*About this exercise*
Looking at the listing, state how many of its lines contain the string "tbRead". Write only the number.

*Supplied entries*

/-- R192, R195, R197, R204, R205: every error exit of CAPTURE ends it at once, with CAP_STATE IDLE, IN_FRAME as it stood and no
further event. A primitive answered `Err` stands in ERR_INFO, with CS_STATE as it was for a bus error and UNKNOWN for a sink
error; CANCELLED and CAPTURE_TIMEOUT at the poll, EMPTY_BUFFER and BUFFER_OVERFLOW at the length, and CS_NOT_RELEASED leave
CS_STATE as it was and PRIM 0; INCOMPLETE_FRAME leaves DESELECTED and PRIM 0. -/
def Obligations.CaptureErrorExits : Prop :=
  ∀ (s : State) (prim : PrimCode) (site : StoreSite) (v : Half),
    let ended (e : ErrCode) (p : PrimCode) (u : State) : State := { u with
      capState := .idle, err := e, errPrim := p, errIdx := 0, cancelPending := false, busy := false, pcSeq := .idle }
    let len := fifoLength s.size1 s.size2 (v.setWidth 8)
    (s.ans = .err →
      (s.pcSeq, prim) ∈ [(.armClear, .tbWrite), (.armStart, .tbWrite), (.polled, .tbRead), (.size1, .tbRead),
        (.size2, .tbRead), (.size3, .tbRead), (.burstOpen, .burstBegin), (.pulled, .xfer), (.rotBurst site, .burstBegin)] →
      exec .capture s = .next (ended .busError prim s)) ∧
    (s.ans = .err → s.pcSeq ∈ [.rotFlushed site, .eofFlushed] →
      exec .capture s = .next (ended .sinkError .sinkWrite { s with csState := .unknown })) ∧
    (s.ans = .ok v → s.pcSeq = .armStart ∨ s.pcSeq = .polled ∧ v.setWidth 8 &&& s.cfg.maskCapDone = 0 →
      (s.cancelPending = true → exec .capture s = .next (ended .cancelled .none s)) ∧
      (s.cancelPending = false → s.pollCount.toNat = s.cfg.pollLimit →
        exec .capture s = .next (ended .captureTimeout .none s))) ∧
    (s.ans = .ok v → s.pcSeq = .size3 →
      (len = 0 → exec .capture s = .next (ended .emptyBuffer .none { s with capLen := len })) ∧
      (len ≠ 0 → s.cfg.maxFifoSize ≤ len.toNat →
        exec .capture s = .next (ended .bufferOverflow .none { s with capLen := len }))) ∧
    (s.pcSeq = .exhausted →
      exec .capture s = .next (ended .incompleteFrame .none { s with csState := .deselected })) ∧
    (s.pcSeq = .start → s.csState ≠ .deselected → s.capState = .idle →
      exec .capture s = .next (ended .csNotReleased .none s))

/-- R140, R191, R207: what CAPTURE and DESELECT never change: the command registers, OVR, RESULT, TBL_COUNT, the LOC and NMEA
registers, TMEM and LMEM; and DESELECT changes no capture register, ABUF or sink either. -/
def Obligations.CaptureAndDeselectFrame : Prop :=
  ∀ s t : State, (exec .capture s = .next t ∨ exec .deselect s = .next t) →
    t.cfg = s.cfg ∧ t.cmdLast = s.cmdLast ∧ t.curCmd = s.curCmd ∧ t.ovr = s.ovr ∧ t.result = s.result ∧
    t.resultWritten = s.resultWritten ∧ t.tblCount = s.tblCount ∧ t.nmeaOk = s.nmeaOk ∧ t.nmeaBad = s.nmeaBad ∧
    t.nmeaUnk = s.nmeaUnk ∧ t.loc = s.loc ∧ t.ti = s.ti ∧ t.rmwV = s.rmwV ∧ t.tmem = s.tmem ∧ t.lmem = s.lmem ∧
    t.inputs = s.inputs ∧ t.draws = s.draws ∧
    (exec .deselect s = .next t →
      t.capState = s.capState ∧ t.inFrame = s.inFrame ∧ t.capLen = s.capLen ∧ t.capRemain = s.capRemain ∧
      t.capCursor = s.capCursor ∧ t.capPrev = s.capPrev ∧ t.capCur = s.capCur ∧ t.capOut = s.capOut ∧
      t.pollCount = s.pollCount ∧ t.abuf = s.abuf ∧ t.sink = s.sink)

/-- R207: DESELECT issues its one event in every CS_STATE, then CS_STATE is DESELECTED and ERR 0; issued to an idle block it
changes nothing else but the command registers and ERR_INFO (so no CAP register and not CAP_STATE). -/
def Obligations.DeselectReleasesChipSelect : Prop :=
  ∀ s : State,
    (s.pcSeq = .start →
      exec .deselect s = .next { s with hist := s.hist ++ [⟨.csDeassert, .ok 0⟩], pcSeq := .deselected }) ∧
    (s.pcSeq = .deselected →
      exec .deselect s = .next { s with
        csState := .deselected, err := .ok, cancelPending := false, busy := false, pcSeq := .idle }) ∧
    (s.busy = false → s.inputs = [] →
      runSteps 2 (issued .deselect s) = .next { s with
        cmdLast := 0x11, curCmd := 0x11, hist := s.hist ++ [⟨.csDeassert, .ok 0⟩], csState := .deselected, err := .ok,
        errPrim := .none, errIdx := 0, cancelPending := false, pcSeq := .idle })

*Written solution*
2